*** Available data ***

-- ==== Sys2Proof/Machine/Control.lean ====
section
/-! DEFINITION. The control commands NOP and SRESET, and the behaviour of every reserved opcode (spec 42). -/

namespace Sys2Proof.Machine

/-- NOP (R200): no state changes. -/
def execNop (s : State) : Result := .next s

/-- SRESET (R201): every register to its reset value, the buffers unchanged; it does not call `finish`. -/
def execSreset (s : State) : Result := .next s.resetRegs

/-- A command word with a reserved opcode (R202): `finish(ERR_BADCMD)` and nothing else. -/
def execReserved (s : State) : Result := .next (s.finish .errBadcmd)

end Sys2Proof.Machine
end

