/-- R126: CRC.BUF, opcode 0x03, folds RXBUF[0..RXLEN) into CRC, or ends with ERR_RXLEN where RXLEN passes 1024. A byte that nothing
has written reads as a free value, and the draw counter is the model's (log 2). -/
def Obligations.CrcBufFoldsTheReceivedBytes : Prop :=
  (∀ w : Word, w.toNat % 256 = 0x03 → decode w = .ok .crcBuf) ∧ ∀ s : State,
    (1024 < s.regs.rxlen.toNat → exec .crcBuf s = .next { s with regs := { s.regs with
      status := { s.regs.status with result := 0x04, done := true, err := true } } }) ∧
    (s.regs.rxlen.toNat ≤ 1024 → exec .crcBuf s = .next { s with
      draws := s.draws + s.regs.rxlen.toNat
      regs := { s.regs with
        crc := (s.bufferBytes 0xC00 s.regs.rxlen.toNat).foldl crcStep s.regs.crc
        status := { s.regs.status with result := 0x00, done := true } } })

/-- R128: LRC.INIT, opcode 0x04, clears LRCSUM and changes nothing else; the LRC register then reads 0. -/
def Obligations.LrcInitClearsTheSum : Prop :=
  (∀ s : State, exec .lrcInit s = .next { s with regs := { s.regs with lrcsum := 0x00 } }) ∧
  (∀ s t : State, exec .lrcInit s = .next t → t.regs.read .lrc = 0x00000000) ∧
  ∀ w : Word, w.toNat % 256 = 0x04 → decode w = .ok .lrcInit

/-- R129: LRC.BYTE, opcode 0x05, adds the byte of bits [15:8] to LRCSUM modulo 256 and changes nothing else; with the rule's
corner cases and its example. -/
def Obligations.LrcByteAddsOneByte : Prop :=
  (∀ (b : Byte) (s : State), exec (.lrcByte b) s = .next { s with regs := { s.regs with
    lrcsum := BitVec.ofNat 8 ((s.regs.lrcsum.toNat + b.toNat) % 256) } }) ∧
  (∀ s : State, exec (.lrcByte 0x00) s = .next s) ∧
  (∀ s t : State, s.regs.lrcsum = 0xFF → exec (.lrcByte 0x01) s = .next t → t.regs.lrcsum = 0x00) ∧
  (∀ s t : State, s.regs.lrcsum = 0x04 → exec (.lrcByte 0x0A) s = .next t →
    t.regs.lrcsum = 0x0E ∧ t.regs.read .lrc = 0x000000F2) ∧
  ∀ w : Word, w.toNat % 256 = 0x05 → decode w = .ok (.lrcByte (BitVec.ofNat 8 (w.toNat / 256)))

/-- R130: LRC.BUF, opcode 0x06, adds RXBUF[0..RXLEN) to LRCSUM modulo 256, or ends with ERR_RXLEN where RXLEN passes 1024. A byte
that nothing has written reads as a free value, and the draw counter is the model's (log 2). -/
def Obligations.LrcBufAddsTheReceivedBytes : Prop :=
  (∀ w : Word, w.toNat % 256 = 0x06 → decode w = .ok .lrcBuf) ∧ ∀ s : State,
    (1024 < s.regs.rxlen.toNat → exec .lrcBuf s = .next { s with regs := { s.regs with
      status := { s.regs.status with result := 0x04, done := true, err := true } } }) ∧
    (s.regs.rxlen.toNat ≤ 1024 → exec .lrcBuf s = .next { s with
      draws := s.draws + s.regs.rxlen.toNat
      regs := { s.regs with
        lrcsum := (s.bufferBytes 0xC00 s.regs.rxlen.toNat).foldl (fun x y => x + y) s.regs.lrcsum
        status := { s.regs.status with result := 0x00, done := true } } })

/-- R125: the table-driven form of `crc16_step`. -/
def Obligations.TableDrivenCrcStep : Prop :=
  ∀ (c : Half) (b : Byte),
    crcStep c b = (c >>> 8) ^^^ crcStep 0x0000 (BitVec.ofNat 8 (c ^^^ BitVec.ofNat 16 b.toNat).toNat)

/-- R127 (b): the residue of a byte sequence followed by its CRC, low byte first, is 0; (c) the check value; (d) the CRC of the
empty sequence. -/
def Obligations.CrcResidueIsZero : Prop :=
  (∀ s : List Byte,
    crc16 (s ++ [BitVec.ofNat 8 (crc16 s).toNat, BitVec.ofNat 8 ((crc16 s).toNat / 256)]) = 0x0000) ∧
  crc16 [0x31, 0x32, 0x33, 0x34, 0x35, 0x36, 0x37, 0x38, 0x39] = 0x4B37 ∧ crc16 [] = 0xFFFF

/-- R127 (a): CRC.INIT and then one CRC.BYTE for each byte leave the CRC that CRC.INIT and CRC.BUF over the same bytes in RXBUF
leave, `crc16` of the bytes.
The queue and the answer are the model's (log 1, log 4). -/
def Obligations.StreamingCrcEqualsBulkCrc : Prop :=
  ∀ bytes : List Byte,
    (∀ s : State, s.rstN = true → s.port = hostCmd .crcInit :: hostCrcStr bytes →
      ∃ t, runsFor (bytes.length + 1) s t ∧ t.regs.crc = crc16 bytes ∧ t.port = []) ∧
    (∀ s : State, bytes.length ≤ 1024 → s.regs.rxlen.toNat = bytes.length →
      (∀ k, k < bytes.length → s.byteAt (0xC00 + k) = bytes[k]?) →
      ∃ t u, exec .crcInit s = .next t ∧ exec .crcBuf t = .next u ∧ u.regs.crc = crc16 bytes)

/-- R131: (a) the LRC completes the byte sum to 0 modulo 256; (b) LRC.INIT and then one LRC.BYTE for each byte leave the sum
that LRC.INIT and LRC.BUF over the same bytes in RXBUF leave, the byte sum modulo 256, and LRC then reads `lrc8` of the bytes;
(c) changing one byte changes the sum modulo 256.
The queue and the answer are the model's (log 1, log 4). -/
def Obligations.LrcLaws : Prop :=
  (∀ s : List Byte, (byteSum s + (lrc8 s).toNat) % 256 = 0) ∧
  (∀ (bytes : List Byte) (s : State), s.rstN = true →
    s.port = hostCmd .lrcInit :: bytes.map (fun b => hostCmd (.lrcByte b)) →
    ∃ t, runsFor (bytes.length + 1) s t ∧ t.regs.lrcsum.toNat = byteSum bytes % 256 ∧
      t.regs.read .lrc = BitVec.ofNat 32 (lrc8 bytes).toNat) ∧
  (∀ (bytes : List Byte) (s : State), bytes.length ≤ 1024 → s.regs.rxlen.toNat = bytes.length →
    (∀ k, k < bytes.length → s.byteAt (0xC00 + k) = bytes[k]?) →
    ∃ t u, exec .lrcInit s = .next t ∧ exec .lrcBuf t = .next u ∧ u.regs.lrcsum.toNat = byteSum bytes % 256 ∧
      u.regs.read .lrc = BitVec.ofNat 32 (lrc8 bytes).toNat) ∧
  (∀ (s : List Byte) (i : Nat) (b : Byte), i < s.length → s[i]? ≠ some b →
    byteSum (s.set i b) % 256 ≠ byteSum s % 256)

/-- R132: ENCODE, DECODE and VERIFY neither write nor read CRC and LRCSUM: other accumulator values change nothing but
themselves. -/
def Obligations.FramerIgnoresTheAccumulators : Prop :=
  ∀ (i : Instr) (s t : State) (c : Half) (l : Byte), i = .encode ∨ i = .decode ∨ i = .verify → exec i s = .next t →
    t.regs.crc = s.regs.crc ∧ t.regs.lrcsum = s.regs.lrcsum ∧
    exec i { s with regs := { s.regs with crc := c, lrcsum := l } } =
      .next { t with regs := { t.regs with crc := c, lrcsum := l } }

*** End of Available data ***

The problem: Starting with the line with "def Obligations.LrcInitClearsTheSum : Prop" above and going on through the line with "w = .ok .lrcInit", transcribe every line exactly, both ends included, and add nothing.

Problem solution:
def Obligations.LrcInitClearsTheSum : Prop :=
  (∀ s : State, exec .lrcInit s = .next { s with regs := { s.regs with lrcsum := 0x00 } }) ∧
  (∀ s t : State, exec .lrcInit s = .next t → t.regs.read .lrc = 0x00000000) ∧
  ∀ w : Word, w.toNat % 256 = 0x04 → decode w = .ok .lrcInit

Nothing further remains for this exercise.